Peter Sutherland : Goldman Sachs, Bilderberg, Trilatérale, etc.

Cet arrêt brutal a déclenché le départ des habitants des camps de réfugiés pour rejoindre l’Europe. Mais nul n’explique pourquoi l’ONU, largement pourvue en fonds, a ainsi cessé d’aider ces camps en pleine crise migratoire.

Pour comprendre à ce qui se passe, il faut s’intéresser aux architectes qui, dans l’ombre des couloirs de l’ONU, travaillent à un vaste plan de repeuplement de l’Europe.

Le plus éminent d’entre eux est l’irlandais Peter Sutherland. Cet homme n’est pas n’importe qui. Il a été directeur-général de l’Organisation Mondiale du Commerce, Commissaire Européen à la Concurrence,  directeur de Goldman Sachs international [la grande banque juive new-yorkaise dont est également issu Mario Draghi, le directeur de la Banque Centrale Européenne, ndlr].

Il est également conseiller financier du Vatican, ce qui explique sa proximité avec le Pape actuel sur la question de l’immigration (lire ici).

Plus encore, il est membre de la direction du Groupe Bilderberg et directeur de la Commission Trilatérale. Deux groupes globalistes qui déterminent la politique secrète de l’oligarchie atlantique.
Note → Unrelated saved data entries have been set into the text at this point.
-- ==== Sys2Proof/Laws/State.lean ====
section
/-!
SUPPORT. One lemma per field per register update of Machine/Ops.lean, true by rfl, so that no proof unfolds a record
update.
-/

namespace Sys2Proof.Machine

/-! setPx -/

@[simp] theorem State.setPx_px (q : Pixel) (s : State) : (s.setPx q).px = q := rfl
@[simp] theorem State.setPx_run (q : Pixel) (s : State) : (s.setPx q).run = s.run := rfl
@[simp] theorem State.setPx_idx (q : Pixel) (s : State) : (s.setPx q).idx = s.idx := rfl
@[simp] theorem State.setPx_p (q : Pixel) (s : State) : (s.setPx q).p = s.p := rfl
@[simp] theorem State.setPx_pxpos (q : Pixel) (s : State) : (s.setPx q).pxpos = s.pxpos := rfl
@[simp] theorem State.setPx_pxlen (q : Pixel) (s : State) : (s.setPx q).pxlen = s.pxlen := rfl
@[simp] theorem State.setPx_outCh (q : Pixel) (s : State) : (s.setPx q).outCh = s.outCh := rfl
@[simp] theorem State.setPx_cmd (q : Pixel) (s : State) : (s.setPx q).cmd = s.cmd := rfl
@[simp] theorem State.setPx_phase (q : Pixel) (s : State) : (s.setPx q).phase = s.phase := rfl
@[simp] theorem State.setPx_err (q : Pixel) (s : State) : (s.setPx q).err = s.err := rfl
@[simp] theorem State.setPx_desc (q : Pixel) (s : State) : (s.setPx q).desc = s.desc := rfl
@[simp] theorem State.setPx_reqChannels (q : Pixel) (s : State) : (s.setPx q).reqChannels = s.reqChannels := rfl
@[simp] theorem State.setPx_streamSize (q : Pixel) (s : State) : (s.setPx q).streamSize = s.streamSize := rfl
@[simp] theorem State.setPx_outCap (q : Pixel) (s : State) : (s.setPx q).outCap = s.outCap := rfl
@[simp] theorem State.setPx_outLen (q : Pixel) (s : State) : (s.setPx q).outLen = s.outLen := rfl
@[simp] theorem State.setPx_stream (q : Pixel) (s : State) : (s.setPx q).stream = s.stream := rfl
@[simp] theorem State.setPx_pixels (q : Pixel) (s : State) : (s.setPx q).pixels = s.pixels := rfl

/-! setRun -/

@[simp] theorem State.setRun_px (n : BitVec 6) (s : State) : (s.setRun n).px = s.px := rfl
@[simp] theorem State.setRun_run (n : BitVec 6) (s : State) : (s.setRun n).run = n := rfl
@[simp] theorem State.setRun_idx (n : BitVec 6) (s : State) : (s.setRun n).idx = s.idx := rfl
@[simp] theorem State.setRun_p (n : BitVec 6) (s : State) : (s.setRun n).p = s.p := rfl
@[simp] theorem State.setRun_pxpos (n : BitVec 6) (s : State) : (s.setRun n).pxpos = s.pxpos := rfl
@[simp] theorem State.setRun_pxlen (n : BitVec 6) (s : State) : (s.setRun n).pxlen = s.pxlen := rfl
@[simp] theorem State.setRun_outCh (n : BitVec 6) (s : State) : (s.setRun n).outCh = s.outCh := rfl
@[simp] theorem State.setRun_cmd (n : BitVec 6) (s : State) : (s.setRun n).cmd = s.cmd := rfl
@[simp] theorem State.setRun_phase (n : BitVec 6) (s : State) : (s.setRun n).phase = s.phase := rfl
@[simp] theorem State.setRun_err (n : BitVec 6) (s : State) : (s.setRun n).err = s.err := rfl
@[simp] theorem State.setRun_desc (n : BitVec 6) (s : State) : (s.setRun n).desc = s.desc := rfl
@[simp] theorem State.setRun_reqChannels (n : BitVec 6) (s : State) : (s.setRun n).reqChannels = s.reqChannels := rfl
@[simp] theorem State.setRun_streamSize (n : BitVec 6) (s : State) : (s.setRun n).streamSize = s.streamSize := rfl
@[simp] theorem State.setRun_outCap (n : BitVec 6) (s : State) : (s.setRun n).outCap = s.outCap := rfl
@[simp] theorem State.setRun_outLen (n : BitVec 6) (s : State) : (s.setRun n).outLen = s.outLen := rfl
@[simp] theorem State.setRun_stream (n : BitVec 6) (s : State) : (s.setRun n).stream = s.stream := rfl
@[simp] theorem State.setRun_pixels (n : BitVec 6) (s : State) : (s.setRun n).pixels = s.pixels := rfl

/-! setIdx -/

@[simp] theorem State.setIdx_px (t : IndexTable) (s : State) : (s.setIdx t).px = s.px := rfl
@[simp] theorem State.setIdx_run (t : IndexTable) (s : State) : (s.setIdx t).run = s.run := rfl
@[simp] theorem State.setIdx_idx (t : IndexTable) (s : State) : (s.setIdx t).idx = t := rfl
@[simp] theorem State.setIdx_p (t : IndexTable) (s : State) : (s.setIdx t).p = s.p := rfl
@[simp] theorem State.setIdx_pxpos (t : IndexTable) (s : State) : (s.setIdx t).pxpos = s.pxpos := rfl
@[simp] theorem State.setIdx_pxlen (t : IndexTable) (s : State) : (s.setIdx t).pxlen = s.pxlen := rfl
@[simp] theorem State.setIdx_outCh (t : IndexTable) (s : State) : (s.setIdx t).outCh = s.outCh := rfl
@[simp] theorem State.setIdx_cmd (t : IndexTable) (s : State) : (s.setIdx t).cmd = s.cmd := rfl
@[simp] theorem State.setIdx_phase (t : IndexTable) (s : State) : (s.setIdx t).phase = s.phase := rfl
@[simp] theorem State.setIdx_err (t : IndexTable) (s : State) : (s.setIdx t).err = s.err := rfl
@[simp] theorem State.setIdx_desc (t : IndexTable) (s : State) : (s.setIdx t).desc = s.desc := rfl
@[simp] theorem State.setIdx_reqChannels (t : IndexTable) (s : State) : (s.setIdx t).reqChannels = s.reqChannels := rfl
@[simp] theorem State.setIdx_streamSize (t : IndexTable) (s : State) : (s.setIdx t).streamSize = s.streamSize := rfl
@[simp] theorem State.setIdx_outCap (t : IndexTable) (s : State) : (s.setIdx t).outCap = s.outCap := rfl
@[simp] theorem State.setIdx_outLen (t : IndexTable) (s : State) : (s.setIdx t).outLen = s.outLen := rfl
@[simp] theorem State.setIdx_stream (t : IndexTable) (s : State) : (s.setIdx t).stream = s.stream := rfl
@[simp] theorem State.setIdx_pixels (t : IndexTable) (s : State) : (s.setIdx t).pixels = s.pixels := rfl

/-! setP -/

@[simp] theorem State.setP_px (v : Word) (s : State) : (s.setP v).px = s.px := rfl
@[simp] theorem State.setP_run (v : Word) (s : State) : (s.setP v).run = s.run := rfl
@[simp] theorem State.setP_idx (v : Word) (s : State) : (s.setP v).idx = s.idx := rfl
@[simp] theorem State.setP_p (v : Word) (s : State) : (s.setP v).p = v := rfl
@[simp] theorem State.setP_pxpos (v : Word) (s : State) : (s.setP v).pxpos = s.pxpos := rfl
@[simp] theorem State.setP_pxlen (v : Word) (s : State) : (s.setP v).pxlen = s.pxlen := rfl
@[simp] theorem State.setP_outCh (v : Word) (s : State) : (s.setP v).outCh = s.outCh := rfl
@[simp] theorem State.setP_cmd (v : Word) (s : State) : (s.setP v).cmd = s.cmd := rfl
@[simp] theorem State.setP_phase (v : Word) (s : State) : (s.setP v).phase = s.phase := rfl
@[simp] theorem State.setP_err (v : Word) (s : State) : (s.setP v).err = s.err := rfl
@[simp] theorem State.setP_desc (v : Word) (s : State) : (s.setP v).desc = s.desc := rfl
@[simp] theorem State.setP_reqChannels (v : Word) (s : State) : (s.setP v).reqChannels = s.reqChannels := rfl
@[simp] theorem State.setP_streamSize (v : Word) (s : State) : (s.setP v).streamSize = s.streamSize := rfl
@[simp] theorem State.setP_outCap (v : Word) (s : State) : (s.setP v).outCap = s.outCap := rfl
@[simp] theorem State.setP_outLen (v : Word) (s : State) : (s.setP v).outLen = s.outLen := rfl
@[simp] theorem State.setP_stream (v : Word) (s : State) : (s.setP v).stream = s.stream := rfl
@[simp] theorem State.setP_pixels (v : Word) (s : State) : (s.setP v).pixels = s.pixels := rfl

/-! setPxpos -/

@[simp] theorem State.setPxpos_px (v : Word) (s : State) : (s.setPxpos v).px = s.px := rfl
@[simp] theorem State.setPxpos_run (v : Word) (s : State) : (s.setPxpos v).run = s.run := rfl
@[simp] theorem State.setPxpos_idx (v : Word) (s : State) : (s.setPxpos v).idx = s.idx := rfl
@[simp] theorem State.setPxpos_p (v : Word) (s : State) : (s.setPxpos v).p = s.p := rfl
@[simp] theorem State.setPxpos_pxpos (v : Word) (s : State) : (s.setPxpos v).pxpos = v := rfl
@[simp] theorem State.setPxpos_pxlen (v : Word) (s : State) : (s.setPxpos v).pxlen = s.pxlen := rfl
@[simp] theorem State.setPxpos_outCh (v : Word) (s : State) : (s.setPxpos v).outCh = s.outCh := rfl
@[simp] theorem State.setPxpos_cmd (v : Word) (s : State) : (s.setPxpos v).cmd = s.cmd := rfl
@[simp] theorem State.setPxpos_phase (v : Word) (s : State) : (s.setPxpos v).phase = s.phase := rfl
@[simp] theorem State.setPxpos_err (v : Word) (s : State) : (s.setPxpos v).err = s.err := rfl
@[simp] theorem State.setPxpos_desc (v : Word) (s : State) : (s.setPxpos v).desc = s.desc := rfl
@[simp] theorem State.setPxpos_reqChannels (v : Word) (s : State) : (s.setPxpos v).reqChannels = s.reqChannels := rfl
@[simp] theorem State.setPxpos_streamSize (v : Word) (s : State) : (s.setPxpos v).streamSize = s.streamSize := rfl
@[simp] theorem State.setPxpos_outCap (v : Word) (s : State) : (s.setPxpos v).outCap = s.outCap := rfl
@[simp] theorem State.setPxpos_outLen (v : Word) (s : State) : (s.setPxpos v).outLen = s.outLen := rfl
@[simp] theorem State.setPxpos_stream (v : Word) (s : State) : (s.setPxpos v).stream = s.stream := rfl
@[simp] theorem State.setPxpos_pixels (v : Word) (s : State) : (s.setPxpos v).pixels = s.pixels := rfl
Conseiller spécial de l’ONU pour l’immigration

Mais, si nous mentionnons son nom aujourd’hui, c’est en sa qualité de Conseiller Spécial auprès du Secrétaire-Général de l’ONU pour les Migrations Internationales.

C’est précisément à ce poste qu’il articule les intérêts de la finance internationale – et donc des fonds de retraites allemands qui sont intégrés dans le système bancaire européen – et son agenda migratoire global qu’il engage l’ONU à promouvoir.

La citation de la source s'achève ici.